*** Block opens ***

-- ==== Sys2Proof/Laws/KeepsIbex.lean ====
section
/-! SUPPORT. Every operation of Machine/Ibex.lean keeps the queue, the fuses and the canonical forms. -/

namespace Sys2Proof.Machine

theorem OpRun.fail_keeps {r : State} {a0 : State} {a1 : Byte} (h0 : r.Keeps a0) : r.Keeps (OpRun.fail a0 a1).state := by
  unfold OpRun.fail
  try dsimp only
  repeat' first
    | with_reducible assumption

theorem execIbexClearCounts_keeps {r : State} {a0 : State} (h0 : r.Keeps a0) : r.KeepsNext (execIbexClearCounts a0) := by
  unfold execIbexClearCounts
  try dsimp only
  repeat' first
    | with_reducible assumption
    | with_reducible exact State.Keeps.refl _
    | with_reducible apply State.wr_keeps
    | with_reducible apply State.KeepsNext.next

theorem execIbexClearHwm_keeps {r : State} {a0 : State} (h0 : r.Keeps a0) : r.KeepsNext (execIbexClearHwm a0) := by
  unfold execIbexClearHwm
  try dsimp only
  repeat' first
    | with_reducible assumption
    | with_reducible exact State.Keeps.refl _
    | with_reducible apply State.wr_keeps
    | with_reducible apply State.KeepsNext.next

theorem execIbexHold_keeps {r : State} {a0 : Bool} {a1 : State} (h1 : r.Keeps a1) : r.KeepsNext (execIbexHold a0 a1) := by
  unfold execIbexHold
  try dsimp only
  repeat' first
    | with_reducible assumption
    | with_reducible exact State.Keeps.refl _
    | with_reducible apply State.setFlag_keeps
    | with_reducible apply State.KeepsNext.next

theorem State.failUnits_keeps {r : State} {a0 : State} {a1 : ℕ} {a2 : Byte} (h0 : r.Keeps a0) : r.Keeps (State.failUnits a0 a1 a2) := by
  unfold State.failUnits
  try dsimp only
  repeat' first
    | with_reducible assumption
    | with_reducible exact State.Keeps.refl _
    | with_reducible apply State.settleDesc_keeps
    | with_reducible apply State.setSlotAt_keeps
    | with_reducible apply State.KeepsNext.next
    | with_reducible apply State.KeepsSome.none
    | with_reducible apply State.KeepsSome.some
    | with_reducible apply State.KeepsPair.none
    | with_reducible apply State.KeepsPair.some
    | with_reducible apply State.KeepsOk.error
    | with_reducible apply State.KeepsOk.ok
    | with_reducible apply State.Keeps.foldl
    | with_reducible apply State.Keeps.foldl_fst
    | (with_reducible refine State.Keeps.some (by assumption) ?_)
    | (with_reducible refine State.Keeps.pair (by assumption) ?_)
    | (with_reducible refine State.Keeps.ok (by assumption) ?_)
    | (with_reducible refine State.Keeps.fst (by assumption) ?_)
    | (with_reducible refine State.Keeps.snd (by assumption) ?_)
    | intro _
    | simp only [↓State.keeps_mk]
    | simp only [↓State.keeps_mk_fuses]
    | split

theorem State.failPeerUnits_keeps {r : State} {a0 : State} {a1 : U16} (h0 : r.Keeps a0) : r.Keeps (State.failPeerUnits a0 a1) := by
  unfold State.failPeerUnits
  try dsimp only
  repeat' first
    | with_reducible assumption
    | with_reducible exact State.Keeps.refl _
    | with_reducible apply State.failUnits_keeps
    | with_reducible apply State.KeepsNext.next
    | with_reducible apply State.KeepsSome.none
    | with_reducible apply State.KeepsSome.some
    | with_reducible apply State.KeepsPair.none
    | with_reducible apply State.KeepsPair.some
    | with_reducible apply State.KeepsOk.error
    | with_reducible apply State.KeepsOk.ok
    | with_reducible apply State.Keeps.foldl
    | with_reducible apply State.Keeps.foldl_fst
    | (with_reducible refine State.Keeps.some (by assumption) ?_)
    | (with_reducible refine State.Keeps.pair (by assumption) ?_)
    | (with_reducible refine State.Keeps.ok (by assumption) ?_)
    | (with_reducible refine State.Keeps.fst (by assumption) ?_)
    | (with_reducible refine State.Keeps.snd (by assumption) ?_)
    | intro _

theorem State.started_keeps {r : State} {a0 : ℕ} {a1 : OpRun} (h1 : r.Keeps a1.state) : r.Keeps (State.started a0 a1) := by
  unfold State.started
  try dsimp only
  repeat' first
    | with_reducible assumption
    | with_reducible exact State.Keeps.refl _
    | with_reducible apply State.setSlotAt_keeps
    | with_reducible apply State.failDesc_keeps
    | with_reducible apply State.countMoved_keeps
    | with_reducible apply State.KeepsNext.next
    | with_reducible apply State.KeepsSome.none
    | with_reducible apply State.KeepsSome.some
    | with_reducible apply State.KeepsPair.none
    | with_reducible apply State.KeepsPair.some
    | with_reducible apply State.KeepsOk.error
    | with_reducible apply State.KeepsOk.ok
    | with_reducible apply State.Keeps.foldl
    | with_reducible apply State.Keeps.foldl_fst
    | (with_reducible refine State.Keeps.some (by assumption) ?_)
    | (with_reducible refine State.Keeps.pair (by assumption) ?_)
    | (with_reducible refine State.Keeps.ok (by assumption) ?_)
    | (with_reducible refine State.Keeps.fst (by assumption) ?_)
    | (with_reducible refine State.Keeps.snd (by assumption) ?_)
    | intro _
    | simp only [↓State.keeps_mk]
    | simp only [↓State.keeps_mk_fuses]
    | split

theorem State.accept_keeps {r : State} {a0 : State} {a1 : ℕ} {a2 : ℕ} {a3 : ℕ → State → OpRun} (h0 : r.Keeps a0) (h3 : ∀ n x, r.Keeps x → r.Keeps (a3 n x).state) : r.Keeps (State.accept a0 a1 a2 a3) := by
  unfold State.accept
  try dsimp only
  repeat' first
    | with_reducible assumption
    | with_reducible exact State.Keeps.refl _
    | with_reducible apply State.claim_keeps
    | with_reducible apply State.setSlotAt_keeps
    | with_reducible apply State.setQueue_keeps
    | with_reducible apply State.failDesc_keeps
    | with_reducible apply State.started_keeps
    | with_reducible apply State.KeepsNext.next
    | with_reducible apply State.KeepsSome.none
    | with_reducible apply State.KeepsSome.some
    | with_reducible apply State.KeepsPair.none
    | with_reducible apply State.KeepsPair.some
    | with_reducible apply State.KeepsOk.error
    | with_reducible apply State.KeepsOk.ok
    | with_reducible apply State.Keeps.foldl
    | with_reducible apply State.Keeps.foldl_fst
    | (with_reducible refine State.Keeps.some (by assumption) ?_)
    | (with_reducible refine State.Keeps.pair (by assumption) ?_)
    | (with_reducible refine State.Keeps.ok (by assumption) ?_)
    | (with_reducible refine State.Keeps.fst (by assumption) ?_)
    | (with_reducible refine State.Keeps.snd (by assumption) ?_)
    | apply h3
    | intro _
    | simp only [↓State.keeps_mk]
    | simp only [↓State.keeps_mk_fuses]
    | split

theorem State.opFault_keeps {r : State} {a0 : State} {a1 : ℕ} {a2 : Byte × ℕ} (h0 : r.Keeps a0) : r.Keeps (State.opFault a0 a1 a2).state := by
  unfold State.opFault
  try dsimp only
  repeat' first
    | with_reducible assumption
    | with_reducible exact State.Keeps.refl _
    | with_reducible apply OpRun.fail_keeps
    | with_reducible apply State.descPrivilege_keeps
    | with_reducible apply State.KeepsNext.next
    | with_reducible apply State.KeepsSome.none
    | with_reducible apply State.KeepsSome.some
    | with_reducible apply State.KeepsPair.none
    | with_reducible apply State.KeepsPair.some
    | with_reducible apply State.KeepsOk.error
    | with_reducible apply State.KeepsOk.ok
    | with_reducible apply State.Keeps.foldl
    | with_reducible apply State.Keeps.foldl_fst
    | (with_reducible refine State.Keeps.some (by assumption) ?_)
    | (with_reducible refine State.Keeps.pair (by assumption) ?_)
    | (with_reducible refine State.Keeps.ok (by assumption) ?_)
    | (with_reducible refine State.Keeps.fst (by assumption) ?_)
    | (with_reducible refine State.Keeps.snd (by assumption) ?_)
    | intro _
    | simp only [↓State.keeps_mk]
    | simp only [↓State.keeps_mk_fuses]
    | split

*** Block closes ***

**What the task requires:** Which lines of the listing contain the string "OpRun"? Copy each of them.

**Expected output:**
theorem OpRun.fail_keeps {r : State} {a0 : State} {a1 : Byte} (h0 : r.Keeps a0) : r.Keeps (OpRun.fail a0 a1).state := by
  unfold OpRun.fail
theorem State.started_keeps {r : State} {a0 : ℕ} {a1 : OpRun} (h1 : r.Keeps a1.state) : r.Keeps (State.started a0 a1) := by
theorem State.accept_keeps {r : State} {a0 : State} {a1 : ℕ} {a2 : ℕ} {a3 : ℕ → State → OpRun} (h0 : r.Keeps a0) (h3 : ∀ n x, r.Keeps x → r.Keeps (a3 n x).state) : r.Keeps (State.accept a0 a1 a2 a3) := by
    | with_reducible apply OpRun.fail_keeps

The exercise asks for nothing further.